*What this task involves*. Give the number of lines in the data below containing the word "four", with no other text.

================================

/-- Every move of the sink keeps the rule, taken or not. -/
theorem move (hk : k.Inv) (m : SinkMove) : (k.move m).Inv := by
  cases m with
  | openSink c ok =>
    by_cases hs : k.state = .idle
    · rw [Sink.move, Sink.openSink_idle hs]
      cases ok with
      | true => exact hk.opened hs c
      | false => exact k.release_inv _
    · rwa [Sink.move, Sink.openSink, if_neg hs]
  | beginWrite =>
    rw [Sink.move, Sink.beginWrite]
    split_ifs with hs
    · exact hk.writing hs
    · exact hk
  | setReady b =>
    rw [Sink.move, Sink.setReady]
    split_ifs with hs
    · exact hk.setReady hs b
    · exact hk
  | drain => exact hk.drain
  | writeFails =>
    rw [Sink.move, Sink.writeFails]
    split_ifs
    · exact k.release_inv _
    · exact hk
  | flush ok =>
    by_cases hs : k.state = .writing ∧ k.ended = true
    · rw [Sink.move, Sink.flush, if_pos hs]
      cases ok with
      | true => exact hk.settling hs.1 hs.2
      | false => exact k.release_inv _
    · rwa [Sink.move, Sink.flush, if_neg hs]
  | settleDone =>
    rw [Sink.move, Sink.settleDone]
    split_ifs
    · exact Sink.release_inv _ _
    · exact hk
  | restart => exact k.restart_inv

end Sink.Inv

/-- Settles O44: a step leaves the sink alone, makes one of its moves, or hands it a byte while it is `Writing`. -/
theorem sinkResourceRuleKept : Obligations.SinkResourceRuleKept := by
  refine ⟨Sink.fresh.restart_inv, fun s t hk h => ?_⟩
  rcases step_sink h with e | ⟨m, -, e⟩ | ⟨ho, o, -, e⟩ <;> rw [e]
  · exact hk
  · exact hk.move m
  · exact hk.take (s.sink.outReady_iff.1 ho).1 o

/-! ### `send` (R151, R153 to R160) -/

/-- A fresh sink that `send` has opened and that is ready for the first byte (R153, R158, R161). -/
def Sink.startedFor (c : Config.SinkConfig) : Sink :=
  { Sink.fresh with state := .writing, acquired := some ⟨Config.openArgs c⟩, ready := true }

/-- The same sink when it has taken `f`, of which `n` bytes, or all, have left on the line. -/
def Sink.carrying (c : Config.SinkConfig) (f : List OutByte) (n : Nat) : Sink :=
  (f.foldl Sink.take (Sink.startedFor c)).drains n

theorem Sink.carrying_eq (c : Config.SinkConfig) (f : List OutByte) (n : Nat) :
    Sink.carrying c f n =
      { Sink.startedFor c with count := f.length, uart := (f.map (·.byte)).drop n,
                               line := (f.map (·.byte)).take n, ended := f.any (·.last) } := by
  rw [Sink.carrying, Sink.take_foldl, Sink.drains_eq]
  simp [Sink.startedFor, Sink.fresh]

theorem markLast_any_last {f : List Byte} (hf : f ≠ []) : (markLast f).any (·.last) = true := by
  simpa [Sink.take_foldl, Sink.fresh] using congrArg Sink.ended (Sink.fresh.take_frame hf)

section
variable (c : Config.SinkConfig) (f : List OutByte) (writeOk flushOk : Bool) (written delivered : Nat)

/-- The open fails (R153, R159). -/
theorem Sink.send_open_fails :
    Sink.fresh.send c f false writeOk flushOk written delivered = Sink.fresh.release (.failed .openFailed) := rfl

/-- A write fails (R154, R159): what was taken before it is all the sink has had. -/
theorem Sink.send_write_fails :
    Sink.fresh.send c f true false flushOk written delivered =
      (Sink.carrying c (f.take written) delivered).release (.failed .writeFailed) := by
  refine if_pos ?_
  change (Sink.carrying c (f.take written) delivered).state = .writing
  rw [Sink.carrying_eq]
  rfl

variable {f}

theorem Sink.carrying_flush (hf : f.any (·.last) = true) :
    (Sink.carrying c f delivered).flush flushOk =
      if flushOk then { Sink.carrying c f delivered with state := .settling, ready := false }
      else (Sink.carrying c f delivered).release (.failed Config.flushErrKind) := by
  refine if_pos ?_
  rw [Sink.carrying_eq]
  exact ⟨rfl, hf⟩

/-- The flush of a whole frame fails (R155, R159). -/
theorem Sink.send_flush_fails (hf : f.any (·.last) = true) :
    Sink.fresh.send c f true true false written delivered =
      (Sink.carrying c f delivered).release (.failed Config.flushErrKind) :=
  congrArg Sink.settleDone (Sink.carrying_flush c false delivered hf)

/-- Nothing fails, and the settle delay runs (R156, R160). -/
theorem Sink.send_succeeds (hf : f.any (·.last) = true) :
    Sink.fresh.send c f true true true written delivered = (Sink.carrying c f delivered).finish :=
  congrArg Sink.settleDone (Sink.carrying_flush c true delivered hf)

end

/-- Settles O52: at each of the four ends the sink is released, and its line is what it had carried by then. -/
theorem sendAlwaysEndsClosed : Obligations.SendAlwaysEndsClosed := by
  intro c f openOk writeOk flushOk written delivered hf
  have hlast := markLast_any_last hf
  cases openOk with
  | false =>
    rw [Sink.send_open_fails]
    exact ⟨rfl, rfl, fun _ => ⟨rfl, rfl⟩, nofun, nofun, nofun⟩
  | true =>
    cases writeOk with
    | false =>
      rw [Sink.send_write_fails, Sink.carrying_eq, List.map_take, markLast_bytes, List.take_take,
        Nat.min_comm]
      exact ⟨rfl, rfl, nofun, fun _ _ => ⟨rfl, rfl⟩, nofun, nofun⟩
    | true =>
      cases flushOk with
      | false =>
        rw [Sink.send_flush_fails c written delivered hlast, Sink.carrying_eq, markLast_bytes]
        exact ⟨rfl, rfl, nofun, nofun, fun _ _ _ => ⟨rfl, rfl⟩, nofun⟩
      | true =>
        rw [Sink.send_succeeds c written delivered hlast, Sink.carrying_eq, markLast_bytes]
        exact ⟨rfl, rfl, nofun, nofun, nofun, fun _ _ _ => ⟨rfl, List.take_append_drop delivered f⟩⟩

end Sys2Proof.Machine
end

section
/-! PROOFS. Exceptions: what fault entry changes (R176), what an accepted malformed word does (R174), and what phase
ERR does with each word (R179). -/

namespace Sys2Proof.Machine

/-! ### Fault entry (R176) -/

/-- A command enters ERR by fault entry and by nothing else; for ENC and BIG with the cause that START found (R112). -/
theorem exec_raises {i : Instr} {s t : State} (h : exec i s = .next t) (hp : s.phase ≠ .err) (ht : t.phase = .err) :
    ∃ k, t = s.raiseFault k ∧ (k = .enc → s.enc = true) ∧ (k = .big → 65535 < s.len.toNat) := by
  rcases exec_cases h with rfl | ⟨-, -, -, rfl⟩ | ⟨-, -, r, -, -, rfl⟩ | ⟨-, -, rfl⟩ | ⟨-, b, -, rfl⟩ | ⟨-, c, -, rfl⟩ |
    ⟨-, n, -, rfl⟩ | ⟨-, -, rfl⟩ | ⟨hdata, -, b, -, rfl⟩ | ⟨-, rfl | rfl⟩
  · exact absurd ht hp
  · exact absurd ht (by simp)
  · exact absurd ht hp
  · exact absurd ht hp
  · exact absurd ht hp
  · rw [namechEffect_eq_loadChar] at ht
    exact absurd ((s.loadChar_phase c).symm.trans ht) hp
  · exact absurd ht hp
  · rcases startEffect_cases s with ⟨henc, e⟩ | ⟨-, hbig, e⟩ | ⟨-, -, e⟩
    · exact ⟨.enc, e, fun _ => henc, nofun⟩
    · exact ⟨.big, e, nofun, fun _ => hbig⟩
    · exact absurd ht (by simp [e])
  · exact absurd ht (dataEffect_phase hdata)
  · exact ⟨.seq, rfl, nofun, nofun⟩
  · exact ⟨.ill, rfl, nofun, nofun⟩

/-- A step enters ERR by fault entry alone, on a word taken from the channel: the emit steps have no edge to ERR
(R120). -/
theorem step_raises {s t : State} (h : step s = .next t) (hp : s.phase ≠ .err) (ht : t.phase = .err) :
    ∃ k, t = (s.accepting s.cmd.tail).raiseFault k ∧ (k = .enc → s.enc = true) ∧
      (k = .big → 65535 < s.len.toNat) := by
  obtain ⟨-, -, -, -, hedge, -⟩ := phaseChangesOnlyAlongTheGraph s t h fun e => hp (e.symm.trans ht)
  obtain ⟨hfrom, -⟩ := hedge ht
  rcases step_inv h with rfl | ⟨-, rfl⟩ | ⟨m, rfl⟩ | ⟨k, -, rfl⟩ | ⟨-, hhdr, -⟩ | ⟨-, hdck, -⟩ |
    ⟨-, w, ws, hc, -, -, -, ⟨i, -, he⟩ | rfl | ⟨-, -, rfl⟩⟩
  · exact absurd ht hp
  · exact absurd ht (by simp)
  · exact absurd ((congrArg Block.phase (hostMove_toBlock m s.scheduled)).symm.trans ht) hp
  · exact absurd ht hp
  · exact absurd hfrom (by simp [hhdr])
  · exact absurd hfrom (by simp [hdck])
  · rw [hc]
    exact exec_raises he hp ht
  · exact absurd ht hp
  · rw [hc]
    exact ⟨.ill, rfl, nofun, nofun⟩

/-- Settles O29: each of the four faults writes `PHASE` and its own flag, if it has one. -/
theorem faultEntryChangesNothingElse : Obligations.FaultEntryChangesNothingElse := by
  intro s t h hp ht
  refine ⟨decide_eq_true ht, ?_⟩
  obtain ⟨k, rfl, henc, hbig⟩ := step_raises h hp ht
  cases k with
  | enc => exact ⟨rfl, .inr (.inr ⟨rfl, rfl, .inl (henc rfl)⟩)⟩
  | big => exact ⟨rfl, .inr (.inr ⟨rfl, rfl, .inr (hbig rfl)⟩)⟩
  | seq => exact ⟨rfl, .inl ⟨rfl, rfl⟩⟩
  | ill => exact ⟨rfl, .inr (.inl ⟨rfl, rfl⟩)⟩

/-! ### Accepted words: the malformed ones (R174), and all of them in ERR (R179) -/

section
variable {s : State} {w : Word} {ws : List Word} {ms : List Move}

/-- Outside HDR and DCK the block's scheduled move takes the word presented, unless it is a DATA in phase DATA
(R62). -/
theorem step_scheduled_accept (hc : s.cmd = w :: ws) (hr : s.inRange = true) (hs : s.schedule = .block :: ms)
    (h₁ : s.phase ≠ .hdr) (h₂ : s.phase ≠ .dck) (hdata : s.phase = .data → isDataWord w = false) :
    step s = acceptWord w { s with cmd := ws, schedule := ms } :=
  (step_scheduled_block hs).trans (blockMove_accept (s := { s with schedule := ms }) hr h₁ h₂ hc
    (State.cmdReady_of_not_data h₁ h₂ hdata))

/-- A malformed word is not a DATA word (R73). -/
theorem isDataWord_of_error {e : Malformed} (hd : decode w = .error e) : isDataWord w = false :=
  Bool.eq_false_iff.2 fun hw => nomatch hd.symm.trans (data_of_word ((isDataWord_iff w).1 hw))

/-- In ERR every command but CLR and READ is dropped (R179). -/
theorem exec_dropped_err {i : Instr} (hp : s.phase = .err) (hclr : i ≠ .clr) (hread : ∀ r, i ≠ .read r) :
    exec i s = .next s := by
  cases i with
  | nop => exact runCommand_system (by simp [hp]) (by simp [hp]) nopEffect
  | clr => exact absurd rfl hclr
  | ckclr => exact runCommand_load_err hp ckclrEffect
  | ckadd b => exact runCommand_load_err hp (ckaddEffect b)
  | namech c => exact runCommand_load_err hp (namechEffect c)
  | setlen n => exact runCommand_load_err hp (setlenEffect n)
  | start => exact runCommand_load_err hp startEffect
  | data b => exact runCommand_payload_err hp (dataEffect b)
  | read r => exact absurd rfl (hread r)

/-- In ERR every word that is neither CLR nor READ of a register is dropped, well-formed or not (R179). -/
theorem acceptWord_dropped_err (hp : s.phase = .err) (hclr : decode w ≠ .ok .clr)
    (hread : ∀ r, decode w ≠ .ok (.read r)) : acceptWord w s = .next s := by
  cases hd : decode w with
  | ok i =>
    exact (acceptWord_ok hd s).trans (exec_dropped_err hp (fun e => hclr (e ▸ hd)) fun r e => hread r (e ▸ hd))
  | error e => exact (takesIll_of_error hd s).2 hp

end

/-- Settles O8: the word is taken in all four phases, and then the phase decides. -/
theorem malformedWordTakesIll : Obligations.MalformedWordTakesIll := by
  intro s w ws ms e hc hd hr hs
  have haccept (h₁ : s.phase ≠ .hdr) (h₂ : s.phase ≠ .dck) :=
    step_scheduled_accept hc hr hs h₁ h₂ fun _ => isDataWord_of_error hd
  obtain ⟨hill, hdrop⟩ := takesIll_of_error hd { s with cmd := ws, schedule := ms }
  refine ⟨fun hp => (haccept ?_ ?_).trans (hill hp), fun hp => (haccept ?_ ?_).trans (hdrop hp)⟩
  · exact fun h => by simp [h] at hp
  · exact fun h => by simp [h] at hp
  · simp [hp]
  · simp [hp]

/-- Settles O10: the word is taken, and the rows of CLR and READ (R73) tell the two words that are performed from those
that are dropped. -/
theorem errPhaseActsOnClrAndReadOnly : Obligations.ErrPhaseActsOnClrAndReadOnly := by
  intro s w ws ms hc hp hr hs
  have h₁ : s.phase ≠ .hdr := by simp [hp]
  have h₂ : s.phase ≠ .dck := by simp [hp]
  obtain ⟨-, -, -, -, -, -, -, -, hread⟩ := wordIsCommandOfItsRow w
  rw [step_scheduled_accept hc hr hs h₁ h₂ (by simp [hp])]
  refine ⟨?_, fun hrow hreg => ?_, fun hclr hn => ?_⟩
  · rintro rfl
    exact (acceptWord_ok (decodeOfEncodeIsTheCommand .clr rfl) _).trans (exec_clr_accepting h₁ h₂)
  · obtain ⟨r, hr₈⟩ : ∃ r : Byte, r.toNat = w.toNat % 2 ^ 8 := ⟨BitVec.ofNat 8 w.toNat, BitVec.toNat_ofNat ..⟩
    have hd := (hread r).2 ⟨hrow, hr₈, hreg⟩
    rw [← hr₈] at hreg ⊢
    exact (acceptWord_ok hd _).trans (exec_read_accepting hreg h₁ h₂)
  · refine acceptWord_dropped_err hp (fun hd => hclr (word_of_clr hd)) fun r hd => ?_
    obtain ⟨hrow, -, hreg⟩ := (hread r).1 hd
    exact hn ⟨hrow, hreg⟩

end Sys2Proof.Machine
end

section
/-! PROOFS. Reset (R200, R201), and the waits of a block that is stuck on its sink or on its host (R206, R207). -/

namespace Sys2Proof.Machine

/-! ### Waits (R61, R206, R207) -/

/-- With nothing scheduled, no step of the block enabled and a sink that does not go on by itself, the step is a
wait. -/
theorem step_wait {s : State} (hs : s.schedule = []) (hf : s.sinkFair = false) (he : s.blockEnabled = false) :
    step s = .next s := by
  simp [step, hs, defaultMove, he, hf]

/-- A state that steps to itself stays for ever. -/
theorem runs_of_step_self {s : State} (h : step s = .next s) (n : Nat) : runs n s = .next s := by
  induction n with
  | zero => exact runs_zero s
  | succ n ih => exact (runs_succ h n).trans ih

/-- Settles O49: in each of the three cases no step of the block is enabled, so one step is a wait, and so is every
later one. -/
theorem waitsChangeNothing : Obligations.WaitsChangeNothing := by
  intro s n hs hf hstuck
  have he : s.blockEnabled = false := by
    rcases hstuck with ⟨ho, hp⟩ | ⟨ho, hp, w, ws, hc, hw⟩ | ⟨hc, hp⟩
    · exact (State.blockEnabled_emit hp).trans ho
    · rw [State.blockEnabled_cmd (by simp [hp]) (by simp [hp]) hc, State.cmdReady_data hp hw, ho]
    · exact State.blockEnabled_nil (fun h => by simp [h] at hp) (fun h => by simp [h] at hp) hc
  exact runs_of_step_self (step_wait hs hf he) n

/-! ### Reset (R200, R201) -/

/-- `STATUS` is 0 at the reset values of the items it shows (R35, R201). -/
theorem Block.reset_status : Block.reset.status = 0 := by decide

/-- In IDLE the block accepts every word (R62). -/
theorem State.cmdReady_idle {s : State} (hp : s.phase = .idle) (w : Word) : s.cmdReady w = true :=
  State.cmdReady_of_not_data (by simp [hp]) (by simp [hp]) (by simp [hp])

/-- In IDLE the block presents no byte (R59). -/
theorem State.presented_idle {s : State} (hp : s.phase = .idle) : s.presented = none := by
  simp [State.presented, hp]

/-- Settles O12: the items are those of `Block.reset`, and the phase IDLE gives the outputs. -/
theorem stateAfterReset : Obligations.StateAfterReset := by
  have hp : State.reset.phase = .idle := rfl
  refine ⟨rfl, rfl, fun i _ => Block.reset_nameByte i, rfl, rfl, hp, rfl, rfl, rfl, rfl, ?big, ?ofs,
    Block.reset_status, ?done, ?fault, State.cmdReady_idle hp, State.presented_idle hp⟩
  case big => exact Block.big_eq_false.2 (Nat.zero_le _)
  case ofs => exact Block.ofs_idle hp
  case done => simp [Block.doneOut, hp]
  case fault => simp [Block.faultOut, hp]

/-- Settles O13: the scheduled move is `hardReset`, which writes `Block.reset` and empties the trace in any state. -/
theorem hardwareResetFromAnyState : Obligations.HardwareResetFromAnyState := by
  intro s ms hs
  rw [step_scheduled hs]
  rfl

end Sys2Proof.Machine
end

================================

*Output of the task*. 3